В его голосе сталь, пробирающая меня до костей. Аж болит, сердце сжимается, но я должна спросить:
– Я вам совсем не нравлюсь, да?
Поднимаю взгляд на него, и лучше бы я этого не делала. Бакиров стоит строгий, руки сложил в карманы и сверлит меня недовольным взглядом, тогда как я стою перед ним как перед казнью, ожидая ответа.
– Я не знаю, что ты там себе напридумывала, но ты всего лишь маленькая девочка, Ангел.
– Мне уже восемнадцать! – выпаливаю, но, кажется, это не производит на Бакирова должного эффекта. Никакого.
– А мне тридцать семь.
– Но…
– Я сказал уже тебе, девочка. Свободна, – бросает мне грубо, как щенку, а я даже пошевелиться не могу. Все тело горит, так обидно мне еще в жизни не было.

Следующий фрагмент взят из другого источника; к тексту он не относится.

-- ==== Sys2Proof/Machine/MemOps.lean ====
section
/-! DEFINITION. Sys2Proof/Machine/MemOps.lean: the mash banks' sequences, scan commands and stack events (R348–R380). -/
namespace Sys2Proof.Machine

/-! ### Bank sequences (R357–R361) -/

def State.bank (s : State) (k n : Nat) : Bank := (s.memCtl k).banks.get Bank.reset n
def State.modBank (s : State) (k n : Nat) (f : Bank → Bank) : State :=
  s.modMem k fun m => { m with banks := m.banks.modify Bank.reset n f }

/-- START is accepted in states 0, 3 and 4: the bank-written fields are cleared and chunk 0 runs (R358). -/
def Bank.startOp (b : Bank) : Bank :=
  if b.state == 0 || b.state == 3 || b.state == 4 then
    { b with state := 1, chunk := 0, dead := 0, errors := 0, errSlots := [], dcount := 0, dsum := 0, cands := [], aborting := false }
  else b

/-- CONTINUE is accepted in state 2 (R358). -/
def Bank.continueOp (b : Bank) : Bank := if b.state == 2 then { b with state := 1 } else b

/-- ABORT is accepted in states 1, 2 and 3; a running chunk ends first (R358). -/
def Bank.abortOp (b : Bank) : Bank :=
  if b.state == 1 then { b with aborting := true } else if b.state == 2 || b.state == 3 then { b with state := 4 } else b

/-- Put an entry into a list in scan order (R359). -/
def scanInsert (e : Nat × Nat) : List (Nat × Nat) → List (Nat × Nat)
  | [] => [e]
  | x :: r => if e.2 > x.2 || (e.2 == x.2 && e.1 < x.1) then e :: x :: r else x :: scanInsert e r

/-- Offer an entry: the list keeps the first `c`, and what leaves it is counted (R359). -/
def offer (c : Nat) (e : Nat × Nat) (l : List (Nat × Nat)) : List (Nat × Nat) × Option Nat :=
  let l' := scanInsert e l
  (l'.take c, (l'.drop c).head?.map (·.2))

/-- The scan sum of a 6-byte code against a lookup table (R359). -/
def scanSum (layout : Nat) (lut : Bytes) (code : Bytes) : Nat :=
  if layout == 0 then ((List.range 12).map fun i => (nth lut (16 * i + subcode 0 code i) 0).toNat).sum
  else ((List.range 6).map fun i => (nth lut (256 * i + subcode 1 code i) 0).toNat).sum

/-- The units that a code of a bank's range lies in. -/
def codeUnits (n start i : Nat) : List Nat := unitsOf (n * 100663296 + start + 6 * i) 6

/-- Score one code of a running chunk (R359). -/
def State.scoreCode (s : State) (k n : Nat) (bad : List Nat) (told : Option (List Nat)) (b : Bank) (i : Nat) : Bank :=
  if bitOf (nth b.deadMap (i / 8) 0).toNat (i % 8) then { b with dead := b.dead + 1 }
  else if (match told with | some l => l.contains (b.first.toNat + i) | none => (codeUnits n b.start.toNat i).any bad.contains) then
    { b with errors := b.errors + 1, errSlots := b.errSlots ++ [b.first.toNat + i] }
  else
    let code := s.locRead (.dram k (n * 100663296 + b.start.toNat + 6 * i)) 6
    let sum := scanSum b.layout.toNat b.lut code
    let (l, out) := offer b.c.toNat (b.first.toNat + i, sum) b.cands
    match out with
    | none => { b with cands := l }
    | some v => { b with cands := l, dcount := b.dcount + 1, dsum := b.dsum + BitVec.ofNat 32 v }

/-- The codes of chunk `j` of a range. -/
def chunkCodes (count j : Nat) : List Nat := (List.range 512).filterMap fun i => if 512 * j + i < count then some (512 * j + i) else none

/-- The error slots that a replay holds for the command that a bank's sequence serves (R611). -/
def State.toldSlots (s : State) (k n : Nat) : Option (List Nat) :=
  match (s.bank k n).cmd with
  | some id => (((s.memCtl k).cmds.find? (·.id == id)).bind fun c => s.replayMedia c.part 4 (fieldAt c.desc 0x30 8))
  | none => none

/-- The running chunk of a bank ends: its codes are scored; units met as uncorrectable are counted and reported (R351, R359, R370). -/
def State.scoreChunk (s : State) (k n : Nat) : State :=
  let b := s.bank k n
  let bad := (s.memCtl k).bad
  let is := chunkCodes b.count.toNat b.chunk.toNat
  let b' := is.foldl (s.scoreCode k n bad (s.toldSlots k n)) b
  let b' := { b' with chunk := b.chunk + 1 }
  let b' := { b' with state := if b.aborting then 4 else if 512 * (b.chunk.toNat + 1) ≥ b.count.toNat then 3 else 2, aborting := false }
  let hit := ((is.flatMap fun i => (codeUnits n b.start.toNat i).filter bad.contains)).eraseDups
  let part := match b.cmd with
    | some id => (((s.memCtl k).cmds.find? (·.id == id)).map (·.part)).getD 0xFF
    | none => 0xFF
  let s := hit.foldl (fun s u => (s.reportUE k (u * 64) part).modMem k fun m => { m with err := bput m.err 3 true }) s
  s.modBank k n fun _ => b'

/-- Serve the accesses held for a bank, in arrival order (R361 step 3, R362), noting the longest hold. -/
def State.serveHeld (s : State) (k n : Nat) : State :=
  let hs := (s.bank k n).held
  let s := s.modBank k n fun b => { b with held := [] }
  hs.foldl (fun s h =>
    let ns := s.time.up - h.since
    let s := s.modMem k fun m => { m with holdMax := if min ns 65535 > m.holdMax.toNat then BitVec.ofNat 16 (min ns 65535) else m.holdMax }
    match h.write, h.who with
    | some b, some r =>
      let s := (s.locWrite (.dram k h.off) b (some r)).modCtx r fun c => { c with outst := c.outst - 1 }
      (match (s.ctx r).wait with | .memory => s.wake r | _ => s)
    | some b, none => s.locWrite (.dram k h.off) b
    | none, some r =>
      (match (s.ctx r).wait with | .memory => (s.modCtx r fun c => { c with grant := true }).wake r | _ => s)
    | none, none => s) s

/-! ### Scan commands (R364–R371) -/

/-- Commands a controller holds (R365). -/
def scanCmdMax : Nat := 4096

/-- The controller that a descriptor goes to: that of range 0's stack; a descriptor that names no mash stack goes to the mash stack of the
same number modulo 8 (assumption 31). -/
def scanTarget (d : Bytes) : Nat :=
  let k := scanAddrStack (fieldAt d 8 8)
  if isMash k then k else 8 + k % 8

/-- The ranges of a descriptor. -/
def scanRanges (d : Bytes) : List ScanRange :=
  let r0 : ScanRange := { stack := scanAddrStack (fieldAt d 8 8), off := scanAddrOff (fieldAt d 8 8), count := fieldAt d 0x10 2, first := fieldAt d 0x12 2 }
  let r1 : ScanRange := { stack := scanAddrStack (fieldAt d 0x18 8), off := scanAddrOff (fieldAt d 0x18 8), count := fieldAt d 0x14 2, first := fieldAt d 0x16 2 }
  if fieldAt d 4 1 == 2 then [r0, r1] else [r0]

/-- A range keeps to R348. -/
def rangeOk (p : Part) (r : ScanRange) : Bool :=
  isMash r.stack && r.off % 64 == 0 && r.count ≤ 8192 && r.first + r.count ≤ 65536 &&
    (r.count == 0 || mashBank r.off == mashBank (r.off + 6 * r.count - 1)) && p.inScan r.stack r.off (6 * r.count)

/-- Bytes of a lookup table. -/
def lutBytes (layout : Nat) : Nat := if layout == 0 then 192 else 1536

/-- A scan descriptor is one that the controller serves (R366). -/
def scanOk (p : Part) (d : Bytes) : Bool :=
  let rs := scanRanges d
  let n := fieldAt d 4 1
  let lay := fieldAt d 1 1
  let c := fieldAt d 2 2
  let top := (rs.map fun r => r.first + r.count).foldl max 0
  let dead := fieldAt d 0x28 8
  fieldAt d 0 1 == 1 && lay ≤ 1 && 1 ≤ c && c ≤ 256 && (n == 1 || n == 2) && allZero (slice d 5 3) &&
    (n == 2 || (fieldAt d 0x14 2 == 0 && fieldAt d 0x16 2 == 0 && fieldAt d 0x18 8 == 0)) && fieldAt d 0x38 4 != 0 &&
    scanAddrOk (fieldAt d 8 8) && (n == 1 || scanAddrOk (fieldAt d 0x18 8)) && rs.all (rangeOk p) &&
    rs.all (fun r => r.stack == scanAddrStack (fieldAt d 8 8)) &&
    (match rs with
      | [a, b] => a.first + a.count ≤ b.first || b.first + b.count ≤ a.first
      | _ => true) &&
    p.regionOk (fieldAt d 0x20 8) (lutBytes lay) && (dead == 0 || p.regionOk dead (ceilDiv top 8)) &&
    fieldAt d 0x30 8 % 64 == 0 && p.regionOk (fieldAt d 0x30 8) (32 + 4 * c)

/-- Write a command page and START a bank for a range (R357, R364). -/
def State.startRange (s : State) (p : Part) (k : Nat) (c : ScanCmd) (r : ScanRange) : State :=
  let n := mashBank r.off
  let (lut, dead) : Bytes × Bytes :=
    match c.std with
    | some _ =>
      (c.lut, (List.range (ceilDiv r.count 8)).map fun j =>
        BitVec.ofNat 8 ((List.range 8).map fun i => if c.dead.contains (r.first + 8 * j + i) then 2 ^ i else 0).sum)
    | none =>
      let da := fieldAt c.desc 0x28 8
      (s.dRead p (fieldAt c.desc 0x20 8) (lutBytes c.layout),
       if da == 0 then []
       else
         let m := leNat (s.dRead p da (ceilDiv (r.first + r.count) 8))
         toLE (ceilDiv r.count 8) (m / 2 ^ r.first))
  s.modBank k n fun b =>
    ({ b with layout := BitVec.ofNat 8 c.layout, c := BitVec.ofNat 16 c.c, start := BitVec.ofNat 32 (mashByte r.off), count := BitVec.ofNat 16 r.count,
              first := BitVec.ofNat 16 r.first, lut := lut, deadMap := dead, cmd := some c.id, state := 0 }).startOp

/-- Change a command of a controller. -/
def State.modScan (s : State) (k id : Nat) (f : ScanCmd → ScanCmd) : State :=
  s.modMem k fun m => { m with cmds := m.cmds.map fun c => if c.id == id then f c else c }

/-- Start every waiting range whose bank is free, in the order of the commands (R365); nothing while PAUSE is 1 (R380). -/
def State.startRanges (s : State) (k : Nat) : State :=
  if (s.memCtl k).pause then s
  else
    (s.memCtl k).cmds.foldl (fun s c =>
      if c.finished.isSome then s
      else
        match s.part? c.part with
        | none => s
        | some p =>
          (List.zipIdx c.ranges).foldl (fun s (r, i) =>
            let b := s.bank k (mashBank r.off)
            if r.started || b.cmd.isSome || b.state == 1 || b.state == 2 then s
            else
              (s.startRange p k c r).modScan k c.id fun c => { c with ranges := c.ranges.set i { r with started := true } }) s) s

/-- A bank that is done gives its list to its command (R365, R369). -/
def State.bankDone (s : State) (k n : Nat) : State :=
  let b := s.bank k n
  match b.cmd with
  | none => s
  | some id =>
    if b.state != 3 then s
    else
      let s := s.modBank k n fun b => { b with cmd := none }
      let take (r : ScanRange) : ScanRange :=
        if r.started && r.result.isNone && mashBank r.off == n then
          { r with errSlots := b.errSlots, result := some (b.cands, b.dead.toNat, b.errors.toNat, b.dcount.toNat, b.dsum.toNat) }
        else r
      (s.modScan k id fun c => { c with ranges := c.ranges.map take }).startRanges k

/-- A chunk boundary (R361): the chunk's codes are scored, the postponed refresh is issued, held accesses are served, and the bank goes on. -/
def State.chunkEnd (s : State) (k n : Nat) : State :=
  if (s.bank k n).state != 1 then s
  else
    let s := s.scoreChunk k n
    let s := if (s.bank k n).refresh then
        (s.modBank k n fun b => { b with refresh := false }).modMem k fun m => { m with outstanding := m.outstanding.modify 0 (n / 16) (· - 1) }
      else s
    let s := s.serveHeld k n
    let s := s.bankDone k n
    if (s.bank k n).state == 2 && !(s.memCtl k).pause then s.modBank k n Bank.continueOp else s

/-- Merge the lists of a command's ranges (R369): the first c, the dead and error slots, and what was discarded. -/
def mergeRanges (c : Nat) (rs : List ScanRange) : List (Nat × Nat) × Nat × Nat × Nat × Nat :=
  let ls := rs.filterMap (·.result)
  let all := (ls.map (·.1)).flatten.foldl (fun l e => scanInsert e l) []
  let drop := all.drop c
  (all.take c, (ls.map (·.2.1)).sum, (ls.map (·.2.2.1)).sum, (ls.map (·.2.2.2.1)).sum + drop.length,
   (ls.map (·.2.2.2.2)).sum + (drop.map (·.2)).sum)

/-- The result block of a command, its ready word first (R368). -/
def scanResult (ready status : Nat) (m : List (Nat × Nat) × Nat × Nat × Nat × Nat) : Bytes :=
  toLE 4 ready ++ zeros 4 ++ toLE 1 status ++ [0] ++ toLE 2 m.1.length ++ toLE 2 m.2.1 ++ toLE 2 m.2.2.1 ++ toLE 4 m.2.2.2.1 ++ toLE 4 m.2.2.2.2 ++
    zeros 8 ++ (m.1.map fun e => toLE 2 e.1 ++ toLE 2 e.2).flatten

/-- Write a result block: the rest first, then the ready word (R368). -/
def State.writeResult (s : State) (p : Part) (a : Nat) (b : Bytes) : State := (s.dWrite p (a + 8) (b.drop 8)).dWrite p a (b.take 8)

/-- Report a bad work descriptor (R367, R588). -/
def State.reportDesc (s : State) (cause part kind unit addr queue : Nat) (tag : BitVec 9) : State :=
  s.report { cls := 0x02, cause := cause, part := part, kind := kind, unit := unit, loc := addr, tag := tag.toNat, detail := queue }

/-- The next free command number of a controller. -/
def MemCtl.nextId (m : MemCtl) : Nat := (m.cmds.map (·.id)).foldl max 0 + 1

/-- A standard walk's scan goes to its controller (R161): the ranges of its leaf version. -/
def State.stdScan (s : State) (p : Part) (q : QueueDef) (tag : BitVec 9) (w : StdWork) : State :=
  match w with
  | .rescore .. => s
  | .scan req round leaf =>
    match s.query? req with
    | none => s
    | some qu =>
      match s.desc? p qu.index, (nth qu.rounds round { leaves := [] }).leaves[leaf]? with
      | some x, some l =>
        let lf := s.parseLeafAt p l.header
        let k := scanAddrStack lf.bodyCodes
        let r0 : ScanRange := { stack := k, off := scanAddrOff lf.bodyCodes, count := lf.body, first := 0 }
        let r1 : ScanRange := { stack := k, off := scanAddrOff lf.deltaCodes, count := l.visible, first := x.bodyCap }
        let c : ScanCmd := { id := (s.memCtl k).nextId, part := p.num, queue := q.id, desc := [], tag := tag, layout := x.layout, c := qu.cands,
                             ranges := [r0, r1], std := some w, lut := l.lut, dead := l.deadSlots,
                             finished := if (s.memCtl k).state == 2 then some 4 else none }
        (s.modMem k fun m => { m with cmds := m.cmds ++ [c] }).startRanges k
      | _, _ => s

/-- A descriptor from a queue goes to its controller (R365–R367). -/
def State.takeScan (s : State) (p : Part) (q : QueueDef) (e : QEntry) (d : Bytes) : State :=
  let k := scanTarget d
  let a := q.slotAddr e.slot
  if crc32c (d.take 0x3C) != fieldAt d 0x3C 4 then
    (s.modMem k fun m => { m with badCnt := m.badCnt + 1 }).reportDesc 4 p.num 4 k a q.id e.tag
  else if !scanOk p d || (s.memCtl k).state == 2 then
    let s := (s.modMem k fun m => { m with badCnt := m.badCnt + 1 }).reportDesc 4 p.num 4 k a q.id e.tag
    let ra := fieldAt d 0x30 8
    if p.regionOk ra 32 && ra % 64 == 0 then
      ((s.dWrite p (ra + 0x18) (zeros 8)).dWrite p (ra + 8) [4, 0]).dWrite p ra (toLE 4 (fieldAt d 0x38 4) ++ zeros 4)
    else s
  else
    let c : ScanCmd := { id := (s.memCtl k).nextId, part := p.num, queue := q.id, desc := d, tag := e.tag, layout := fieldAt d 1 1, c := fieldAt d 2 2,
                         ranges := scanRanges d }
    (s.modMem k fun m => { m with cmds := m.cmds ++ [c] }).startRanges k

/-- Queues of a kind that hold work, in ascending order of partition and queue. -/
def State.workQueues (s : State) (kind : Nat) : List (Part × QueueDef) :=
  (s.grist.parts.flatMap fun p => (p.queues.filter (·.kind == kind)).map fun q => (p, q)).filter fun e => (s.queue e.1.num e.2.id).oldest.isSome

Ох, лучше бы Бакиров пощечину мне дал, чем так. Прямо в лоб правду рубить, не церемонясь.
Ответить мне нечего.
Я честно сдерживаю слезы и, молча кивнув, выхожу за дверь кабинета, чтобы в тот же миг в голос разреветься, однако подошедшая Алена заставляет быстро вытереть горькие слезы обиды.
– Так, я не поняла, что тут за потоп? Лина, что случилось, уволил, что ли?
– Нет, я так… просто.
Слезы рекой просто текут, я всхлипываю и вытираю их снова и снова платком, пока он не становится мокрым.

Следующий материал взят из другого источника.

/-- Every check of R68 after SOURCE, in ascending order of code; `runId` is the running image's id, which a partial image must name. -/
def checkImage (b : Bytes) (hostLen : Option Nat) (revoke : BitVec 4) (svn : Nat) (g : Against) (runId : BitVec 64) : Chk :=
  let l := imgSecs b
  let im := parseImage b
  let ps := im.parts
  let part := imgPartial b
  firstFail [
    fun _ => failIf (fieldAt b 0 4 != 0x54535247) 2,
    fun _ => failIf (crc32c (b.take 0x3C) != fieldAt b 0x3C 4) 3,
    fun _ => failIf (fieldAt b 4 2 != 2 || fieldAt b 6 1 > 1 || (if part then imgTarget b > 31 else imgTarget b != 0xFF) || fieldAt b 8 2 != 0xB1 ||
        fieldAt b 0x10 4 != 0x40 || fieldAt b 0x14 2 == 0 || fieldAt b 0x14 2 > 1024 || (!part && fieldAt b 0x20 8 != 0) || fieldAt b 0x16 2 != 0 ||
        fieldAt b 0x38 4 != 0) 4,
    fun _ => chkLength b hostLen,
    fun _ => failIf (crc32c (slice b 0x40 (16 * fieldAt b 0x14 2)) != fieldAt b 0x34 4) 6,
    fun _ => failIf (!chkKey b revoke) 7,
    fun _ => failIf (!chkSignature b) 8,
    fun _ => failIf (fieldAt b 0xA 2 < svn) 9,
    fun _ => failSec l 0xA fun e => crc32c (secBytes b e) != e.crc,
    fun _ => failSec l 0xB fun e => !secTypeOk b l e,
    fun _ => failSec l 0xC fun e => !secFormatOk b e,
    fun _ => failSec l 0xD fun e => overCount b l e,
    fun _ => failIf (!countsMet b l) 0xD,
    fun _ => failSec l 0xE fun e => !ownOk g b ps l e,
    fun _ => failPartSec l ps 3 0xF fun e p => !memOk g (partsBefore l ps e) p,
    fun _ => failPartSec l ps 3 0x10 fun e p => !flashOk g (partsBefore l ps e) p,
    fun _ => if !part && !fabricOk ps im.chans then some (0x11, (l.find? (·.typ == 2)).map (·.idx)) else none,
    fun _ => failPartSec l ps 4 0x12 fun _ p => !routeOk p.routes,
    fun _ => if !part && !clockOk im.clock then some (0x13, (l.find? (·.typ == 1)).map (·.idx)) else none,
    fun _ => failPartSec l ps 5 0x14 fun _ p => !queuesOk p,
    fun _ => failPartSec l ps 6 0x15 fun e p => !tenantsOk g b (partsBefore l ps e) p e,
    fun _ => failPartSec l ps 7 0x16 fun e p => !programsOk { p with programs := programsTo b l e },
    fun _ => failPartSec l ps 8 0x17 fun e p => !serviceOk g (servicesBefore b l e) p (parseService (secBytes b e)),
    fun _ => failIf (part && im.base != runId) 0x18]

end Sys2Proof.Machine
end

– Ясно, ну все, успокойся, а то выглядишь так, будто Бакиров тебя ударил, ей-богу. Иди выпей воды, переоденься и начинай убирать. Посетители только ушли, Хаммер и Фил тоже, к счастью, свалили, никто мешать тебе не будет.
– Ага.
И я начинаю убирать. Стиснув зубы, снова драю этот пол, пока девочки-танцовщицы на сцене порхают, как мотыльки. Худенькие, высокие, большинство светловолосые, ярко накрашенные, они двигаются так плавно, ритмично, сексуально, что я невольно заглядываюсь, а еще я вспоминаю, как на них смотрел Михаил Александрович. С интересом. И он не отворачивался от них, не брезговал смотреть, как на меня, и они ему не казались такими… ядовитыми, как я.
Закончив убирать, я переодеваюсь в раздевалке и невольно смотрю на себя в зеркало. Я не очень высокая, худенькая и хрупкая, но у меня есть грудь первого размера, тонкая талия и худые ножки.

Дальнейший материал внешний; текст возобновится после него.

-- ==== Sys2Proof/Machine/CoreCmds.lean ====
section
/-! DEFINITION. Sys2Proof/Machine/CoreCmds.lean: the commands of the general cores: instructions of the current context, the events that wake
contexts, and fences (R177–R184, R239–R278). -/
namespace Sys2Proof.Machine

/-! ### Sort instructions -/

/-- AB_KEYF (R179). -/
def execAbKeyf (core : Fin 864) (vd vs2 : Fin 32) (s : State) : Res :=
  settled (s.issue core fun p r => s.abKey p r (encR 0 vs2.val 0 0 vd.val 0x5B) false vd vs2)

/-- AB_KEYR (R179). -/
def execAbKeyr (core : Fin 864) (vd vs2 : Fin 32) (s : State) : Res :=
  settled (s.issue core fun p r => s.abKey p r (encR 1 vs2.val 0 0 vd.val 0x5B) true vd vs2)

/-- AB_CX (R180). -/
def execAbCx (core : Fin 864) (vk vp : Fin 32) (ki pj : Fin 8) (m : Bool) (s : State) : Res :=
  settled (s.issue core fun p r => s.abCx p r (encR (ki.val * 16 + pj.val * 2 + b2n m) 0 vp.val 1 vk.val 0x5B) vk vp ki pj m)

/-- AB_CXP (R181). -/
def execAbCxp (core : Fin 864) (vka vpa vkb vpb : Fin 32) (d m : Bool) (s : State) : Res :=
  settled (s.issue core fun p r => s.abCross p r (encR (b2n d * 64 + b2n m * 32 + vpb.val) vkb.val vpa.val 2 vka.val 0x5B) false vka vpa vkb vpb d m)

/-- AB_MX (R181). -/
def execAbMx (core : Fin 864) (vka vpa vkb vpb : Fin 32) (d m : Bool) (s : State) : Res :=
  settled (s.issue core fun p r => s.abCross p r (encR (b2n d * 64 + b2n m * 32 + vpb.val) vkb.val vpa.val 5 vka.val 0x5B) true vka vpa vkb vpb d m)

/-- AB_DROP (R182). -/
def execAbDrop (core : Fin 864) (rd vk vp rs1 : Fin 32) (s : State) : Res :=
  settled (s.issue core fun p r => s.abDrop p r (encR vp.val vk.val rs1.val 3 rd.val 0x5B) rd vk vp rs1)

/-- AB_BND (R183). -/
def execAbBnd (core : Fin 864) (vk vp rs1 rs2 : Fin 32) (s : State) : Res :=
  settled (s.issue core fun p r => s.abBnd p r (encR vp.val rs2.val rs1.val 4 vk.val 0x5B) vk vp rs1 rs2)

/-! ### The control group -/

/-- AB_QTAKE (R252). -/
def execAbQtake (core : Fin 864) (rd rs1 rs2 : Fin 32) (s : State) : Res := settled (s.issue core fun p r => s.abQtake p r rd rs1 rs2)

/-- AB_QTAKE_WAKE (R252): an entry of the queue goes to the context that waits longest. -/
def execAbQtakeWake (part : Fin 32) (queue : BitVec 16) (s : State) : Res :=
  settled (match s.part? part.val with | some p => s.qtakeWake p queue.toNat | none => s)

/-- AB_QPUT (R253). A context's loads and stores are performed at its instructions, but for stores held at a busy bank, which both settings of
rl wait for: the copy sees every earlier store. -/
def execAbQput (core : Fin 864) (rd rs1 rs2 : Fin 32) (_rl : Bool) (s : State) : Res := settled (s.issue core fun p r => s.abQput p r rd rs1 rs2)

/-- AB_QPUT_WAKE (R253). -/
def execAbQputWake (part : Fin 32) (queue : BitVec 16) (s : State) : Res :=
  settled (match s.part? part.val with | some p => s.qputWake p queue.toNat | none => s)

/-- AB_QREL (R254). -/
def execAbQrel (core : Fin 864) (rs1 : Fin 32) (s : State) : Res := settled (s.issue core fun p r => s.abQrel p r rs1)

/-- AB_YIELD (R257). -/
def execAbYield (core : Fin 864) (s : State) : Res := settled (s.issue core fun p r => s.abYield p r)

/-- AB_WAITW (R258). -/
def execAbWaitw (core : Fin 864) (rd rs1 rs2 : Fin 32) (s : State) : Res := settled (s.issue core fun p r => s.abWaitw p r rd rs1 rs2)

/-- WAITW_WAKE (R258). -/
def execWaitwWake (core : Fin 864) (ctx : Fin 16) (s : State) : Res :=
  settled (match s.corePart core.val with | some p => s.waitwWake p ⟨core.val, ctx⟩ | none => s)

/-- WAITW_LIMIT (R258). -/
def execWaitwLimit (core : Fin 864) (ctx : Fin 16) (s : State) : Res :=
  settled (match s.corePart core.val with | some p => s.waitwLimit p ⟨core.val, ctx⟩ | none => s)

/-- AB_STAMP (R259). -/
def execAbStamp (core : Fin 864) (rs1 : Fin 32) (s : State) : Res := settled (s.issue core fun p r => s.abStamp p r rs1)

/-- STAMP_ARRIVES (R259). -/
def execStampArrives (core : Fin 864) (ctx : Fin 16) (s : State) : Res :=
  settled (match s.corePart core.val with | some p => s.stampArrives p ⟨core.val, ctx⟩ | none => s)

/-- AB_RAND (R260). -/
def execAbRand (core : Fin 864) (rd rs1 rs2 : Fin 32) (s : State) : Res := settled (s.issue core fun p r => s.abRand p r rd rs1 rs2)

/-- AB_TENANT (R261). -/
def execAbTenant (core : Fin 864) (rs1 : Fin 32) (s : State) : Res := settled (s.issue core fun p r => s.abTenant p r rs1)

/-- AB_VACQ (R249). -/
def execAbVacq (core : Fin 864) (s : State) : Res := settled (s.issue core fun p r => s.abVacq p r (encR 5 0 0 3 0 0x7B))

/-- VACQ_GRANT (R249). -/
def execVacqGrant (core : Fin 864) (s : State) : Res := settled (match s.corePart core.val with | some p => s.vacqGrant p core.val | none => s)

/-- AB_VREL (R249). -/
def execAbVrel (core : Fin 864) (s : State) : Res := settled (s.issue core fun p r => s.abVrel p r)

/-- AB_FDONE (R262). -/
def execAbFdone (core : Fin 864) (s : State) : Res := settled (s.issue core fun p r => s.abFdone p r (encR 7 0 0 3 0 0x7B))

/-! ### Instructions of the RV64 profile, as the words that a context issues -/

/-- LOAD (R247). -/
def execLoad (core : Fin 864) (word : BitVec 32) (s : State) : Res :=
  presented (wordKind word.toNat == .load) <|
  settled (s.runWord core word)

/-- STORE (R263). -/
def execStore (core : Fin 864) (word : BitVec 32) (s : State) : Res :=
  presented (wordKind word.toNat == .store) <|
  settled (s.runWord core word)

/-- AMO (R267). -/
def execAmo (core : Fin 864) (word : BitVec 32) (s : State) : Res :=
  presented (wordKind word.toNat == .amo) <|
  settled (s.runWord core word)

/-- LR (R267). -/
def execLr (core : Fin 864) (word : BitVec 32) (s : State) : Res :=
  presented (wordKind word.toNat == .lr) <|
  settled (s.runWord core word)

/-- SC (R267). -/
def execSc (core : Fin 864) (word : BitVec 32) (s : State) : Res :=
  presented (wordKind word.toNat == .sc) <|
  settled (s.runWord core word)

/-- FENCE (R263). -/
def execFence (core : Fin 864) (word : BitVec 32) (s : State) : Res :=
  presented (wordKind word.toNat == .fence) <|
  settled (s.runWord core word)

/-- FENCE_I (R267): a no-op. -/
def execFenceI (core : Fin 864) (s : State) : Res := settled (s.issue core fun p r => s.retire p r 4)

/-- ECALL (R268). -/
def execEcall (core : Fin 864) (s : State) : Res := settled (s.issue core fun p r => s.trap p r 8 0)

/-- EBREAK (R268): no debugger is part of the node. -/
def execEbreak (core : Fin 864) (s : State) : Res := settled (s.issue core fun p r => s.trap p r 3 (s.ctx r).pc.toNat)

/-- RV_INSTRUCTION (R239). -/
def execRvInstruction (core : Fin 864) (word : BitVec 32) (s : State) : Res := settled (s.runWord core word)

/-- ACCESS_RESULT_ARRIVES (R246). -/
def execAccessResultArrives (core : Fin 864) (ctx : Fin 16) (s : State) : Res := settled (s.resultArrives ⟨core.val, ctx⟩)

/-- DIVIDE_DONE (R247). -/
def execDivideDone (core : Fin 864) (ctx : Fin 16) (s : State) : Res :=
  settled (match (s.ctx ⟨core.val, ctx⟩).wait with | .unit_ => s.wake ⟨core.val, ctx⟩ | _ => s)

/-- VECTOR_UNIT_FREE (R248). -/
def execVectorUnitFree (core : Fin 864) (s : State) : Res :=
  settled (match s.corePart core.val with | some p => s.vectorFree p core.val | none => s)

/-! ### Fences of a core (R271–R278) -/

/-- CORE_DRAIN_END (R273). -/
def execCoreDrainEnd (core : Fin 864) (s : State) : Res := settled (s.softFence core.val)

/-- CORE_DRAIN_LIMIT (R273). -/
def execCoreDrainLimit (core : Fin 864) (s : State) : Res := settled (s.drainLimit core.val)

end Sys2Proof.Machine
end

На лицо я тоже ведь не страшная, многие меня считают красивой, тогда почему Михаил Александрович меня поцеловал, а потом прогнал? Не понравилось, наверное, и признавать это очень даже обидно, потому что мне понравился этот первый поцелуй с ним. Очень.
Бросаю взгляд на свою одежду. Хоть сегодня и пыталась нарядиться, тряпки это, а не одежда, не говоря уже о жуткой огромной форме. И обувь у меня такая же. Старомодная, заношенная, потому что новой просто нет. Я все на учебу практически откладываю, репетиторы и курсы дорогие, да и потом будут нужны деньги, поэтому до сегодняшнего дня не тратила особо на всякие там наряды. Только тени купила и тушь, но и это меня не спасло. Я не нравлюсь Михаилу Александровичу. Совсем, потому что страшная, и от этого очень сильно болит где-то в груди.
Вытерев слезы, замечаю, что тени мои дешевые размокли, поэтому стираю их полностью, видя свои красные глаза.
В этот момент я решаю измениться. Я больше не хочу быть пугалом для Михаила Александровича. Я сделаю все для того, чтобы он смотрел на меня так же… как смотрел на тех красивых девушек со сцены, и мне все равно на то, чего мне это будет стоить.
Глава 24
Ангел. Она иногда сидит за самым дальним столом, скрутившись на стуле и увлеченно что-то читая. Порой грызет карандаш или еще хуже – свою губу. Ее ресницы при этом медленно трепещут, создавая ощущение, что я смотрю на живую куклу.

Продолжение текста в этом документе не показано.